Objectives: We here aimed at understanding the molecular mechanisms that induce this characteristic, histological Schwann cell response in CMT1A disease. In a first approach, we therefore searched for genes expressed by Schwann cells that are known to be involved in cell differentiation and myelination.
Materials and Methods: We combined mouse genetics, light and electron microscopic analyses as well as transcriptional and biochemical methods.

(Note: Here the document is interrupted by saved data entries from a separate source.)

theorem State.leasesLost_orderly (s : State) (b : Nat) (hs : s.orderly) : (State.leasesLost s b).orderly := by
  unfold State.leasesLost
  repeat' first
    | with_reducible assumption
    | with_reducible apply State.revokeAll_orderly
    | with_reducible apply State.expireLease_orderly
    | with_reducible apply foldl_orderly
    | with_reducible apply foldl_fst_orderly
    | with_reducible apply ite_orderly
    | with_reducible apply ite_fst_orderly
    | (intro; intros)
    | split
    | dsimp only
    | (unfold State.orderly
       dsimp only
       with_reducible apply State.ordered)
    | refine pair_orderly (by assumption) ?_
    | assumption

theorem State.peerChange_orderly (s : State) (b : Nat) (hs : s.orderly) : (State.peerChange s b).orderly := by
  unfold State.peerChange
  repeat' first
    | with_reducible assumption
    | with_reducible apply State.event_orderly
    | with_reducible apply State.onLink_orderly
    | with_reducible apply State.trayRetired_orderly
    | with_reducible apply State.deadTarget_orderly
    | with_reducible apply State.cutQueues_orderly
    | with_reducible apply State.leasesLost_orderly
    | with_reducible apply ite_orderly
    | with_reducible apply ite_fst_orderly
    | (intro; intros)
    | split
    | dsimp only
    | (unfold State.orderly
       dsimp only
       with_reducible apply State.ordered)
    | refine pair_orderly (by assumption) ?_
    | assumption

theorem State.portOpen_orderly (s : State) (b : Nat) (hs : s.orderly) : (State.portOpen s b).orderly := by
  unfold State.portOpen
  repeat' first
    | with_reducible assumption
    | with_reducible apply State.onLink_orderly
    | with_reducible apply State.countPrt_orderly
    | with_reducible apply State.trayPortOpen_orderly
    | with_reducible apply State.memberBack_orderly
    | with_reducible apply foldl_orderly
    | with_reducible apply foldl_fst_orderly
    | with_reducible apply ite_orderly
    | with_reducible apply ite_fst_orderly
    | (intro; intros)
    | split
    | dsimp only
    | (unfold State.orderly
       dsimp only
       refine Ordered.mk ?_ ?_ ?_ ?_ ?_ ?_ ?_ ?_ ?_ <;> repeat' first
        | with_reducible apply State.events_of
        | with_reducible apply State.entries_of
        | with_reducible apply State.unacked_of
        | with_reducible apply State.t0_of
        | with_reducible apply State.spad_of
        | with_reducible apply State.cmem_of
        | with_reducible apply State.staged_of
        | with_reducible apply State.firmware_of
        | with_reducible apply State.report_of
        | with_reducible exact Memory.wf_nil
        | with_reducible apply Memory.wf_write
        | with_reducible apply Memory.wf_put
        | with_reducible apply Memory.wf_filter
        | rw [List.length_map]
        | exact Nat.zero_le _)
    | refine pair_orderly (by assumption) ?_
    | assumption

theorem State.linkAccept_orderly (s : State) (p : Nat) (vc : BitVec 3) (cost : Nat) (hs : s.orderly) : (State.linkAccept s p vc cost).1.orderly := by
  unfold State.linkAccept
  repeat' first
    | with_reducible assumption
    | with_reducible apply State.onLink_orderly
    | with_reducible apply State.relink_orderly
    | with_reducible apply ite_orderly
    | with_reducible apply ite_fst_orderly
    | (intro; intros)
    | split
    | dsimp only
    | (unfold State.orderly
       dsimp only
       with_reducible apply State.ordered)
    | refine pair_orderly (by assumption) ?_
    | assumption

theorem State.onHello_orderly (s : State) (b : Nat) (f : Frame) (hs : s.orderly) : (State.onHello s b f).orderly := by
  unfold State.onHello
  repeat' first
    | with_reducible assumption
    | with_reducible apply State.onLink_orderly
    | with_reducible apply State.classFence_orderly
    | with_reducible apply State.peerChange_orderly
    | with_reducible apply State.portOpen_orderly
    | with_reducible apply ite_orderly
    | with_reducible apply ite_fst_orderly
    | (intro; intros)
    | split
    | dsimp only
    | (unfold State.orderly
       dsimp only
       with_reducible apply State.ordered)
    | refine pair_orderly (by assumption) ?_
    | assumption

Results: We here demonstrate that the soluble growth factor Neuregulin-1 (Nrg-1) type I is induced in Schwann cells of CMT1A disease. Of note, we previously showed that Nrg-1 type I, expressed by SC, promotes nerve repair after acute nerve injury. With the help of different mutant and transgenic mice, we identified Schwann cell derived Nrg-1 as a major regulator of Schwann cell pathology in a mouse model for CMT1A disease. In detail, CMT1A mice lacking Schwann cell derived Nrg-1 demonstrate a strong amelioration of the characteristic disease hallmarks including dysmyelination and onion bulb formations, along with an improvement of the clinical phenotype. In contrast, transgenic mice overexpressing Nrg-1 type I in Schwann cells mimic a demyelinating peripheral neuropathy on histological level.
Conclusion: We here suggest a model in which Schwann cells in peripheral nerve diseases mount a common regeneration program which is beneficial after acute nerve injury, but turns into a detrimental persistent response in chronic peripheral nerve disease such as CMT1A.